• [Directions] Every line below between the one holding "loaded mapper. -/" and the one holding "def State.load (cfg", inclusive, should be copied exactly, and no other line.

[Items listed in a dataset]
-- ==== Sys2Proof/Machine/Load.lean ====
section
/-! DEFINITION. Program load and reset (70_reset_and_hazards.md R720 to R726), the only way a machine comes into being. -/

namespace Sys2Proof.Machine

/-- The length `ZeroFill` gives: the next positive multiple of the unit (R726). -/
def zeroFillLength (len unit : Nat) : Nat := max 1 ((len + unit - 1) / unit) * unit

/-- A zero-filled array (R726): the added bytes are 0, which is what an unlisted byte reads as. -/
def Rom.ofBytes (bytes : List Byte) (unit : Nat) : Rom := ⟨zeroFillLength bytes.length unit, Memory.ofBytes bytes⟩

/-- The PRG bank unit of a variant (R726). -/
def prgUnit : Variant → Nat
  | .fixedChr => 0x4000
  | .shiftReg => 0x4000
  | .scanlineIrq => 0x2000

/-- SHIFT_REG after load (62_mappers.md R677). -/
def ShiftReg.loaded (control : BitVec 5) (prgLen chrLen : Nat) : ShiftReg :=
  ShiftReg.updateOffsets
    { shift := 0x10#5, control := control, chrBank0 := 0, chrBank1 := 0, prgBank := 0, prgOff := #v[0, 0], chrOff := #v[0, 0] }
    prgLen chrLen

/-- SCANLINE_IRQ after load (R699): offsets of their own, not `UpdateOffsets()` of the registers. -/
def ScanlineIrq.loaded (prgLen : Nat) : ScanlineIrq where
  bankSelect := 0
  prgMode := false
  chrMode := false
  regs := Vector.replicate 8 0
  prgOff := #v[bankOffset 0 0x2000 prgLen, bankOffset 1 0x2000 prgLen, bankOffset (-2) 0x2000 prgLen, bankOffset (-1) 0x2000 prgLen]
  chrOff := Vector.replicate 8 0
  irqLatch := 0
  irqCounter := 0
  irqEnable := false

/-- The variant's initial state (R663, R677, R699). -/
def Mapper.loaded (cfg : Config) (prgLen chrLen : Nat) : Variant → Mapper
  | .fixedChr => .fixedChr ⟨0⟩
  | .shiftReg => .shiftReg (ShiftReg.loaded cfg.mmc1InitialControl prgLen chrLen)
  | .scanlineIrq => .scanlineIrq (ScanlineIrq.loaded prgLen)

/-- The cartridge after load. -/
def Cartridge.loaded (cfg : Config) (variant : Variant) (prg chr : List Byte) : Cartridge :=
  let p := Rom.ofBytes prg (prgUnit variant)
  let c := Rom.ofBytes chr 0x2000
  { mapper := Mapper.loaded cfg p.len c.len variant, prg := p, chr := c, sram := [], mirror := cfg.initialMirror }

/-- The reset of a machine with the given cartridge (R720 to R722): the reset vector is read through the loaded mapper. -/
def State.resetWith (cfg : Config) (cart : Cartridge) : State :=
  State.initial cfg cart (readVector resetVector (State.initial cfg cart 0))

/-- `Load(prg, chr, selector)` (R726); an unknown selector is refused (62_mappers.md R657). -/
def State.load (cfg : Config) (prg chr : List Byte) (selector : Int) : Except Refusal State :=
  match cfg.mapperSelector.lookup selector with
  | none => .error (.unsupportedMapper selector)
  | some variant => .ok (State.resetWith cfg (Cartridge.loaded cfg variant prg chr))

end Sys2Proof.Machine
end

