-- ==== Sys2Proof/Safety.lean ====
section
/-! DEFINITION. The words the statements use: the invariant of a machine, the bytes of memory, the pure effective address of
every operand form, and when an access cannot fault. Nothing here is used by the machine itself. -/

namespace Sys2Proof.Machine

/-! ### The invariant -/

/-- The stored B is 0 and the stored U is 1 (10_state.md R37). -/
def Flags.Inv (f : Flags) : Prop := f.b = false ∧ f.u = true

/-- A sparse array in canonical form with every index below `n`. -/
def Sparse.Inv {w : Nat} (n : Nat) (m : Sparse w) : Prop := Sparse.wf m = true ∧ Sparse.below n m = true

/-- A held strobe keeps the read index at 0 (20_memory.md R140, R141). -/
def Controller.Inv (c : Controller) : Prop := c.strobe.getLsbD 0 = true → c.index = 0

/-- The picture unit: its raster position (10_state.md R60), its sprite count (R71), its NMI line as last computed (R69), and its
memories (R65, R66, R72). -/
structure Ppu.Inv (p : Ppu) : Prop where
  dot : p.dot ≤ 340
  scanline : p.scanline ≤ 261
  spriteCount : p.spriteCount ≤ 8
  nmiPrevious : p.nmiPrevious = p.nmiLine
  oam : Sparse.Inv 256 p.oam
  nt : Sparse.Inv 2048 p.nt
  pal : Sparse.Inv 32 p.pal
  front : Sparse.Inv 61440 p.front
  back : Sparse.Inv 61440 p.back

/-- The PRG bank unit of the variant in use (70_reset_and_hazards.md R726). -/
def Mapper.prgUnit : Mapper → Nat
  | .fixedChr _ => 0x4000
  | .shiftReg _ => 0x4000
  | .scanlineIrq _ => 0x2000

/-- The cartridge: array lengths are positive multiples of their units, and every banked access stays inside its array (R726). -/
structure Cartridge.Inv (c : Cartridge) : Prop where
  prgUnit : 0 < c.prg.len ∧ c.mapper.prgUnit ∣ c.prg.len
  chrUnit : 0 < c.chr.len ∧ 0x2000 ∣ c.chr.len
  prgInRange : ∀ a, 0x8000 ≤ a → a < 0x10000 → c.prgAddr a < c.prg.len
  chrInRange : ∀ a, a < 0x2000 → c.chrAddr a < c.chr.len
  prg : Sparse.Inv c.prg.len c.prg.cells
  chr : Sparse.Inv c.chr.len c.chr.cells
  sram : Sparse.Inv 0x2000 c.sram

/-- The invariant of the machine. -/
structure State.Inv (s : State) : Prop where
  flags : s.cpu.flags.Inv
  ram : Sparse.Inv 0x800 s.ram
  port1 : s.port1.Inv
  port2 : s.port2.Inv
  ppu : s.ppu.Inv
  cart : s.cart.Inv
  halted : s.halted = s.faultRecord.isSome

/-! ### Memory bytes -/

/-- The byte of plain memory at a processor address: RAM, save RAM, or the program byte the current banks show. Device registers
and unused addresses are no memory. A read of memory has no side effect (20_memory.md R103, R113). -/
def State.memoryByte (s : State) (a : Word) : Option Byte :=
  if a.toNat < 0x2000 then some (Sparse.read s.ram (ramIndex a))
  else if 0x8000 ≤ a.toNat then some (s.cart.prgRead a.toNat)
  else if 0x6000 ≤ a.toNat then some (Sparse.read s.cart.sram (a.toNat - 0x6000))
  else none

/-- The little-endian pointer in page zero, both of whose bytes lie in page zero (20_memory.md R111). -/
def State.zeroPagePointer (s : State) (zp : Byte) : Word :=
  wordOf (Sparse.read s.ram zp.toNat) (Sparse.read s.ram (zp + 1).toNat)

/-! ### Effective addresses without the bus -/

/-- The effective address of an operand (40_execution_addressing.md R209 to R221). `indirect` is the one mode whose pointer can
lie on a device register; here it stands for the pointer address itself. -/
def State.ea (s : State) : Operand → Word
  | .implied => 0
  | .accumulator => 0
  | .immediate _ => s.cpu.pc + 1
  | .unreadImmediate => s.cpu.pc + 1
  | .zeroPage zp => zp.setWidth 16
  | .zeroPageX zp => (zp + s.cpu.x).setWidth 16
  | .zeroPageY zp => (zp + s.cpu.y).setWidth 16
  | .indexedIndirect zp => s.zeroPagePointer (zp + s.cpu.x)
  | .indirectIndexed zp => s.zeroPagePointer zp + s.cpu.y.setWidth 16
  | .relative off => s.cpu.pc + 2 + off.signExtend 16
  | .absolute addr => addr
  | .absoluteX addr => addr + s.cpu.x.setWidth 16
  | .absoluteY addr => addr + s.cpu.y.setWidth 16
  | .indirect ptr => ptr

/-- `crossed` of R208: only absolute-X, absolute-Y and indirect-indexed, when bits 15:8 of the address differ from the base's. -/
def State.crosses (s : State) : Operand → Bool
  | .absoluteX addr => (addr + s.cpu.x.setWidth 16).extractLsb' 8 8 != addr.extractLsb' 8 8
  | .absoluteY addr => (addr + s.cpu.y.setWidth 16).extractLsb' 8 8 != addr.extractLsb' 8 8
  | .indirectIndexed zp =>
    (s.zeroPagePointer zp + s.cpu.y.setWidth 16).extractLsb' 8 8 != (s.zeroPagePointer zp).extractLsb' 8 8
  | _ => false

/-- The state in which the handler of an instruction runs (R205 step 5): the program counter past the instruction, base cycles and
page penalty charged, nothing else changed. -/
def State.advanced (s : State) (i : Instr) : State :=
  { s with
    cpu := { s.cpu with
      pc := s.cpu.pc + BitVec.ofNat 16 (opLength i.opcode)
      cycles := s.cpu.cycles + opBaseCycles i.opcode + (if s.crosses i.operand then (opRow i.opcode).pagePenalty else 0) } }

/-- The program counter and the cycle counter replaced: all that a branch, a jump or a no-op changes. -/
def State.withPcCycles (s : State) (pc : Word) (cycles : Nat) : State := { s with cpu := { s.cpu with pc := pc, cycles := cycles } }

/-! ### When an access cannot fault -/

/-- A read of the address does not reach an unmapped mapper address (20_memory.md R107, 62_mappers.md R652). -/
def State.mapped (s : State) (a : Word) : Prop :=
  s.cfg.expansionRouting = .zero ∨ a.toNat < 0x4020 ∨ 0x6000 ≤ a.toNat

/-- A write of `v` to the address reaches no unmapped mapper address, by itself or through the DMA reads it starts (20_memory.md
R105, R130): pages 0x40 to 0x5F hold such addresses. -/
def State.storable (s : State) (a : Word) (v : Byte) : Prop :=
  s.mapped a ∧ (a.toNat = 0x4014 → s.cfg.expansionRouting = .zero ∨ v.toNat < 0x40 ∨ 0x60 ≤ v.toNat)

/-- The operand read `M` (40_execution_addressing.md R207) cannot fault. An immediate operand byte has been read by the fetch. -/
def State.readable (s : State) : Operand → Prop
  | .immediate _ => True
  | o => s.mapped (s.ea o)

end Sys2Proof.Machine
end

• [Finished exercise]
/-- The reset of a machine with the given cartridge (R720 to R722): the reset vector is read through the loaded mapper. -/
def State.resetWith (cfg : Config) (cart : Cartridge) : State :=
  State.initial cfg cart (readVector resetVector (State.initial cfg cart 0))

/-- `Load(prg, chr, selector)` (R726); an unknown selector is refused (62_mappers.md R657). -/
def State.load (cfg : Config) (prg chr : List Byte) (selector : Int) : Except Refusal State :=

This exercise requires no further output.